Morgan Stanley projects net interest income (NII) at €15.22 billion in 2026, €16.04 billion in 2027 and €16.30 billion in 2028. It also notes that, with the current forward rate curve, the 2028-29 NII target could be higher by around €500 million, which would imply roughly a 1% upgrade to 2029 Visible Alpha consensus.


Revenue and profitability projections

Fee and commission income are forecast at €10.37 billion for 2026, €10.80 billion for 2027 and €11.25 billion for 2028. Operating profit is projected at €17.09 billion for 2026, while the cost-to-income ratio is expected to reach 37% by 2028, consistent with the company’s targets.

Morgan Stanley's net profit estimates sit above Visible Alpha consensus by 1.5% for 2026, 3.4% for 2027 and 2.6% for 2028.


Valuation and shareholder returns

Under Morgan Stanley’s calculations, the stock trades at 10.3 times projected 2026 earnings and 9.2 times projected 2027 earnings.

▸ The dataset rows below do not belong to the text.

/-- What a restored context owes (R357): its tasks, jobs, barriers, ports and graph go on where they stood. -/
def State.offerContext (s : State) (n : Nat) : State :=
  match s.ctx? n with
  | none => s
  | some c =>
    let s := c.tiles.foldl (fun s t => s.offerTile t) s
    let f : Focus := { ctx := n }
    let s := c.jobs.foldl (fun s j =>
      let g : Focus := { ctx := n, id := j.num }
      let s := if j.replied then s else s.postOnce .jobComplete g
      let s := j.toDeliver.foldl (fun s t => s.postOnce .triggerDeliver { g with tile := t }) s
      if j.card.bal && j.state == .issuing then (s.postOnce .balanceDispatch g).postOnce .balanceTrigger g else s) s
    let s := ((s.postOnce .jobSelect { die := c.home }).postOnce .conditionReeval f).postOnce .presenceReport f
    let s := if c.submits.isEmpty then s else s.postOnce .jobAdmit f
    let s := c.barriers.foldl (fun s b => s.postOnce .barrierComplete { ctx := n, unit := b.bed.toNat, id := b.id }) s
    let s := c.ports.foldl (fun s p =>
      let g : Focus := { ctx := n, port := p.port }
      let s := s.postOnce .portServe g
      let s := if p.posts.isEmpty then s else s.postOnce .sourcePost g
      let s := p.landed.foldl (fun s _ => s.post .sinkEotAccept g) s
      match p.port, p.cuts with
      | .oper _ _ t _, _ :: _ => s.postOnce .cuttingWrite { g with tile := t }
      | _, _ => s) s
    let s := (List.finRange 4).foldl (fun s g => match c.gslots[g] with
      | some G => G.chans.zipIdx.foldl (fun s (ch, j) =>
          if ch.graftQ.isEmpty then s else s.postOnce .graftForward { ctx := n, unit := g.val, id := j }) s
      | none => s) s
    let s := if c.stopping.isSome then s.postOnce .graphStopped f else s
    let s := if c.records.isEmpty then s else s.postOnce .faultRecordWrite f
    s.postOnce .watchdogExpiry f

/-- Restore a context from its save area (R357): the status and the state. Saved slots that were RUNNING are READY; BLOCKED slots issue
their word again (R73), but one whose task waits for its window has not started and goes on waiting (R52). What firmware has done to the
context while it was saved, such as a card admitted, stands. -/
def State.tryRestore (s : State) (n : Nat) : Nat × State :=
  match s.ctx? n with
  | none => (5, s)
  | some c =>
    let a := c.saveArea
    if s.eccError then (FaultCode.ecc.val, s)
    else if s.imageWord a 8 1 % 2 = 0 then (4, s)
    else if s.imageWord a 0 4 ≠ 0x58435A4C ∨ s.imageWord a 4 2 ≠ 1 ∨ s.imageWord a 6 2 ≠ n then (5, s)
    else
      match s.saved.find? (·.addr == a) with
      | none => (4, s)
      | some img =>
        if img.ctx.tenant ≠ c.tenant ∨ img.ctx.num ≠ n then (5, s)
        else if img.tiles.any (fun (t, _) => match (s.tile t).owner with
            | some o => o != n || c.resident | none => false) then (6, s)
        else
          let wake := fun (T now : Tile) => { T with
            istore := now.istore
            pairDeadline := T.pairDeadline.map (· + s.clk)
            holds := T.holds.map (·.map (s.clk - ·))
            slots := T.slots.map fun (k : Slot) =>
              if k.status == .running || (k.status == .blocked && k.wait != .window) then { k with status := .ready, wait := .none, run := 0 } else k }
          let s := img.tiles.foldl (fun s (t, T) => s.modTile t (wake T)) s
          let s := img.copies.foldl (fun s (d, k, ch) =>
            if h : d < 8 ∧ k < 64 then
              let die : DieId := ⟨d, h.1⟩
              let s := s.modDie die fun D => { D with ch := D.ch.set k { D.ch[k]'h.2 with bind := ch.bind, q := (D.ch[k]'h.2).q ++ ch.q } h.2 }
              ch.q.foldl (fun s q => s.offerCopy q) s
            else s) s
          let s := { s with
            reservations := s.reservations ++ img.reservations
            demand := s.demand ++ img.demand
            saved := s.saved.filter (fun x => x.addr != a)
            mem := Memory.set s.mem (a + 8) 0
            contexts := s.contexts.map fun (k : Context) => if k.num = n then
              let was := if k.live then k else img.ctx
              { was with
                resident := true, live := true, submits := [], records := k.records, produced := k.produced, consumed := k.consumed
                regions := was.regions.map fun (e : GraphRegion) => { e with frozen := false } } else k }
          let s := img.demand.foldl (fun s d => s.postOnce (if d.cancel then .cancelFlit else .demandInsert) { id := d.id, ctx := n }) s
          (0, (s.replayBarriers n).offerContext n)

/-- `ctxr rd, ra` (R353, R357); an image whose header cannot be read is invalid.
Assumption 173 (DESIGN CHOICE). -/
def execCtxr (d a : XReg) (g : PReg) (s : State) : Out :=
  runPrivileged g [d, a] (fun s =>
    let (r, s) := s.tryRestore ((s.getX a).toNat % 1024)
    .ok (s.setX d (w64 (if r = FaultCode.ecc.val then 4 else r)))) s

/-! ## The return from a fault (R342) -/

/-- Resume a FAULTED slot: `retry` issues the word or the logged access again, otherwise it is passed over. -/
def State.resumeSlot (s : State) (t : TileId) (k : SlotId) (retry : Bool) : State :=
  let q := s.slot t k
  match q.status, q.fault with
  | .faulted, some fi =>
    let go := fun (s : State) (pc : BitVec 16) => s.modSlot t k fun q => { q with status := .ready, wait := .none, fault := none, run := 0, pc }
    if fi.late then
      let s := go s fi.rpc
      match fi.access with
      | none =>
        match fi.cmd with
        | some (_, i, iss) =>
          if retry then
            (s.modTile t fun T => { T with held := { instr := i, iss, released := true } :: T.held }).postOnce .clauseCommandEnqueue { tile := t }
          else s
        | none => s
      | some a =>
        if retry then
          let again : Instr := match a.kind with | .vamo .. => .atomicAtNode | _ => .pageWalkDone
          (s.modTile t fun T => { T with accesses := T.accesses ++ [{ a with parked := again == .pageWalkDone, tileDone := false, olog := a.entry }] }).postOnce again
            { tile := t, id := a.id }
        else
          match a.kind with
          | .load rd _ | .amo _ _ _ rd _ _ => s.modSlot t k fun q => { q with pendX := q.pendX.erase rd.toNat }
          | _ => s
    else if fi.code = .brk then go s (fi.pc + 4)
    else if retry || fi.fallThrough then go s (if fi.inClause then fi.rpc else fi.pc)
    else if fi.inClause then
      let n := q.cls.remaining - 1
      let s := s.modSlot t k fun q => { q with cls := { q.cls with remaining := n, isOpen := n != 0 } }
      if n = 0 then
        let s := s.modTile t fun T => { T with held := T.held.map fun h => if h.iss.slot = k then { h with released := true } else h }
        go (if (s.tile t).held.isEmpty then s else s.postOnce .clauseCommandEnqueue { tile := t }) (fi.pc + BitVec.ofNat 16 fi.len)
      else go s fi.rpc
    else go s (fi.pc + BitVec.ofNat 16 fi.len)
  | _, _ => s

/-! ## Records and engine faults -/

/-- FAULT_RECORD_WRITE (R338, R362): once the accesses before it have performed, the containment unit writes the oldest queued record, with
its sequence number, then `produced`, and notifies the management core.
Assumption 173 (DESIGN CHOICE). -/
def execFaultRecordWrite (s : State) : Out :=
  happening .faultRecordWrite (fun s =>
    match s.ctx? s.focus.ctx with
    | none => none
    | some c =>
      match c.records with
      | [] => none
      | r :: rest =>
        -- a read of `consumed` that meets an uncorrectable error leaves the value last read
        let consumed := if s.eccError then c.consumed else s.ringConsumed c
        if decide (256 ≤ c.produced - consumed) || r.after.any (fun (t, n) => ((s.tile t).accesses.any fun a => a.id == n && a.iss.ctx == c.num)) then none
        else
          let seq := c.produced + 1
          let bytes := leBytes 56 r.bits.toNat ++ leBytes 8 seq
          let mem := Memory.write (Memory.write s.mem (c.ring + 64 + 64 * ((seq - 1) % 256)) bytes) c.ring (leBytes 8 seq)
          let s := { s with mem }.modCtx c.num fun k => { k with records := rest, produced := seq, consumed }
          let s := { s with cores := s.cores.set c.home { s.cores[c.home] with notified := (c.num, seq) :: s.cores[c.home].notified } }
          some (if rest.isEmpty then s else s.postOnce .faultRecordWrite s.focus)) s

/-- RING_CONSUMED_WRITE (R338): software stores `consumed`; the unit reads it before its next record, and at once while the ring is full
(`State.tick`). -/
def execRingConsumedWrite (v : Word) (s : State) : Out :=
  happening (.ringConsumedWrite v) (fun s =>
    match s.ctx? s.focus.ctx with
    | none => none
    | some c => some { s with mem := Memory.write s.mem (c.ring + 8) (leBytes 8 v.toNat) }) s

/-- ENGINE_FAULT (R343, R399): an engine's fault goes late to the task that started it, or blights its job. -/
def execEngineFault (s : State) : Out :=
  happening .engineFault (fun s =>
    match s.engineFaults.find? fun e => e.id == s.focus.id with
    | none => none
    | some e =>
      let s := { s with engineFaults := s.engineFaults.filter (·.id != e.id) }
      if e.toTask && s.alive e.iss then
        some (s.addLate e.iss.tile e.iss.slot { code := e.code, addr := e.addr, pc := e.iss.pc, olog := none, engine := true, aux := e.aux, access := none })
      else some (s.blightWork e)) s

Return on average tangible equity is forecast at 21.5% in 2026, 23.4% in 2027 and 24.2% in 2028.

Dividend yields are anticipated to be 7.6% in 2026, rising to 8.5% in 2027 and 9.1% in 2028. The price target is derived from a sum-of-the-parts/Gordon growth framework that assumes a 12% cost of equity and a 1% long-term growth rate.


Implications

  • The downgrade reflects Morgan Stanley’s view that, absent new catalysts, valuation alone does not justify an overweight stance.
  • Adjusted near-term earnings show modest upward revisions for 2026-27 but a slight reduction for 2028 driven by funding costs tied to AT1 instruments.
  • Projected NII and fee income growth underpin operating profit and dividend expectations across the 2026-2028 timeframe.

These projections and the revised target provide investors with Morgan Stanley's updated framework for assessing Intesa SanPaolo's earnings trajectory, capital returns and sensitivity to interest-rate movements.

Risks

  • Limited growth profile and lack of near-term catalysts that could continue to pressure the stock - impacts banking and financials sectors.
  • Higher AT1 coupon costs, which contributed to a reduction in the 2028 EPS estimate, adding funding-cost risk for profitability projections - impacts bank capital structure and earnings.
  • Interest-rate path uncertainty; Morgan Stanley’s model assumes specific hikes and cuts and notes that changes in the forward curve can materially affect net interest income forecasts - impacts net interest income and broader bank revenue.